- [PROVIDED DATA]
/-- The turn of a sequencer: whatever its choice is, and with the faults of the other streams and the charge of its slot. -/
theorem perform_grows (he : ∀ i t u, exec i t = .next u → Grows t u) {s t : State} {ch : Choice} (h : perform ch s = .next t) : Grows s t := by
  cases ch with
  | rest => cases h; exact (stall_keeps (.refl s) _ _).grows
  | flip => cases h; exact (stall_keeps (onMe_keeps (addWaiter_keeps (seeFlip_keeps (.refl s) _) _ _ _) _) _ _).grows
  | late => cases h; exact (lateEffect_keeps (stall_keeps (onMe_keeps (.refl s) _) _ _) _).grows
  | fault => cases h; exact (raiseOn_keeps (.refl s) _ _).grows
  | issue i w n => exact (issuing_keeps (.refl s) i w).grows.trans (he _ _ _ h)

/-- The faults of the other streams, laid over the effect of the turn's own or over the state before it. -/
theorem withPeers_grows {s pre post : State} (hp : Kept s pre) (hq : Grows s post) (fs : List Raised) : Grows s (withPeers fs pre post) := by
  cases fs with
  | nil => exact hq
  | cons f fs => exact grows_foldl (fun t f => (raiseOn_keeps (.refl t) _ _).grows) (grows_ite hq hp.grows) _

theorem issueTurn_grows (he : ∀ i t u, exec i t = .next u → Grows t u) {s t : State} (h : issueTurn s = .next t) : Grows s t := by
  have hs : Kept s (settleHead s) := settleHead_keeps (.refl s)
  simp only [issueTurn] at h
  cases hp : perform (settleHead s).choice (settleHead s) with
  | next u =>
    rw [hp] at h
    cases h
    have hu : Grows s u := hs.grows.trans (perform_grows he hp)
    exact (withPeers_grows hs hu _).trans (chargeSlot_keeps (.refl _) _ _ _).grows
  | fault r => rw [hp] at h; cases h
  | refused r => rw [hp] at h; cases h

/-- A step to a next state is the passage of a cycle, the turn of a head, an issue or an act, and each of them does so. -/
theorem step_grows {s t : State} (h : step s = .next t) : Grows s t := by
  have he (i : Instr) (v u : State) (hu : exec i v = .next u) : Grows v u := by
    obtain ⟨w, hw, hg⟩ := exec_grows i v
    rw [hw] at hu
    cases hu
    exact hg
  unfold step at h
  split at h
  · obtain rfl := Host.Outcome.next.inj h
    exact (nextCycle_keeps (.refl s)).grows
  · next x rest _ =>
    have ht : Kept s (s.takes x rest) := takes_keeps (.refl s) x rest
    split at h
    · exact ht.grows.trans (issueTurn_grows he h)
    · cases h
      exact headsTurn_grows he ht.grows
    · exact ht.grows.trans (he _ _ _ h)
    · exact ht.grows.trans (he _ _ _ h)

/-- Settles O60: an invariant of `exec`, of the turns that call it and of the passage of a cycle. -/
theorem everyStep : Obligations.EveryStep := by
  unfold Obligations.EveryStep
  intro s t h hm hg
  obtain ⟨hmem, hgating, hrb⟩ := step_grows h
  exact ⟨hmem hm, hgating hg, hrb⟩

end Sys2Proof.Machine
end

section
/-! PROOF. O48 fails: the clause on a whole-line write that clears poison assumes nothing of the memory-side cache's map (R91, R400). -/

namespace Sys2Proof.Machine

/-- The first line of T1. -/
def doubledLine : Nat := 2 ^ 46

/-- A machine at reset but for one poisoned line of T1 of which no copy may lie in the memory-side cache, though `behind` names it
twice: first under the tag of the outside's requests, and again under tag 0. Another package writes the whole line. -/
def doubledBehind : State :=
  { State.reset with
    cur := { Turn.blank with remote := .write 0 (List.replicate 64 1) }
    poisoned := [doubledLine]
    policy := [(taggedLine 128 doubledLine, 2)]
    behind := [(doubledLine, ⟨128, [], false⟩), (doubledLine, ⟨0, [], false⟩)] }

/-- The request's bytes are those of the one line. -/
theorem doubledBehind_inLine : ∀ b, 64 * doubledLine ≤ b → b < 64 * doubledLine + 64 →
    t1 0 ≤ b ∧ b < t1 0 + (List.replicate 64 (1 : Byte)).length := by
  intro b hlo hhi
  simp only [doubledLine, t1, List.length_replicate] at *
  omega

/-- The first entry of `behind` has the tag of the request, so nothing hides the line from it. -/
theorem doubledBehind_visible : ∀ b ∈ keysFrom (t1 0) (List.replicate 64 (1 : Byte)).length,
    doubledBehind.hidden (tagged (outTag doubledBehind.allPages b) b / 64) = none := by decide +kernel

/-- The write strikes off the first entry of `behind` alone; the second, of another tag, then hides the line, and without poison. -/
theorem doubledBehind_readsClean : ∀ u, exec .ualinkRemoteRequest doubledBehind = .next u →
    u.isPoisoned (tagged (outTag doubledBehind.allPages (64 * doubledLine)) (64 * doubledLine) / 64) = false := by
  rintro u ⟨⟩
  decide +kernel

/-- Refutes O48: from `doubledBehind`, whose map `behind` is not in rising order, a whole-line write that clears poison
leaves the line without poison at once, where the statement has it read as before the write for this cycle. The statement assumes
`mended` in rising order, but not `behind`. -/
theorem not_linksAndHost : ¬ Obligations.LinksAndHost := by
  intro h
  obtain ⟨-, -, -, -, -, -, -, -, -, hwrite, -⟩ := h doubledBehind
  have hopen : doubledBehind.secured (t1 0) (List.replicate 64 (1 : Byte)).length = false := by decide +kernel
  obtain ⟨u, hu, -, -, -, -, -, hmends⟩ := (hwrite 0 (List.replicate 64 1) rfl).2 hopen (by decide +kernel) ⟨rfl, rfl, rfl, rfl⟩
    doubledBehind_visible (by decide +kernel)
  have hpoisoned := (hmends doubledLine rfl (by decide +kernel) (by decide +kernel) doubledBehind_inLine (by decide +kernel)).1
  exact absurd hpoisoned (by rw [doubledBehind_readsClean u hu]; decide)

end Sys2Proof.Machine
end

- [YOUR GOAL] From the material above, set down exactly the lines between the line holding "exact (withPeers_grows hs" and the line holding "exact (nextCycle_keeps (.refl s)).grows", inclusive. Include nothing else.

- [YOUR RESPONSE]
    exact (withPeers_grows hs hu _).trans (chargeSlot_keeps (.refl _) _ _ _).grows
  | fault r => rw [hp] at h; cases h
  | refused r => rw [hp] at h; cases h

/-- A step to a next state is the passage of a cycle, the turn of a head, an issue or an act, and each of them does so. -/
theorem step_grows {s t : State} (h : step s = .next t) : Grows s t := by
  have he (i : Instr) (v u : State) (hu : exec i v = .next u) : Grows v u := by
    obtain ⟨w, hw, hg⟩ := exec_grows i v
    rw [hw] at hu
    cases hu
    exact hg
  unfold step at h
  split at h
  · obtain rfl := Host.Outcome.next.inj h
    exact (nextCycle_keeps (.refl s)).grows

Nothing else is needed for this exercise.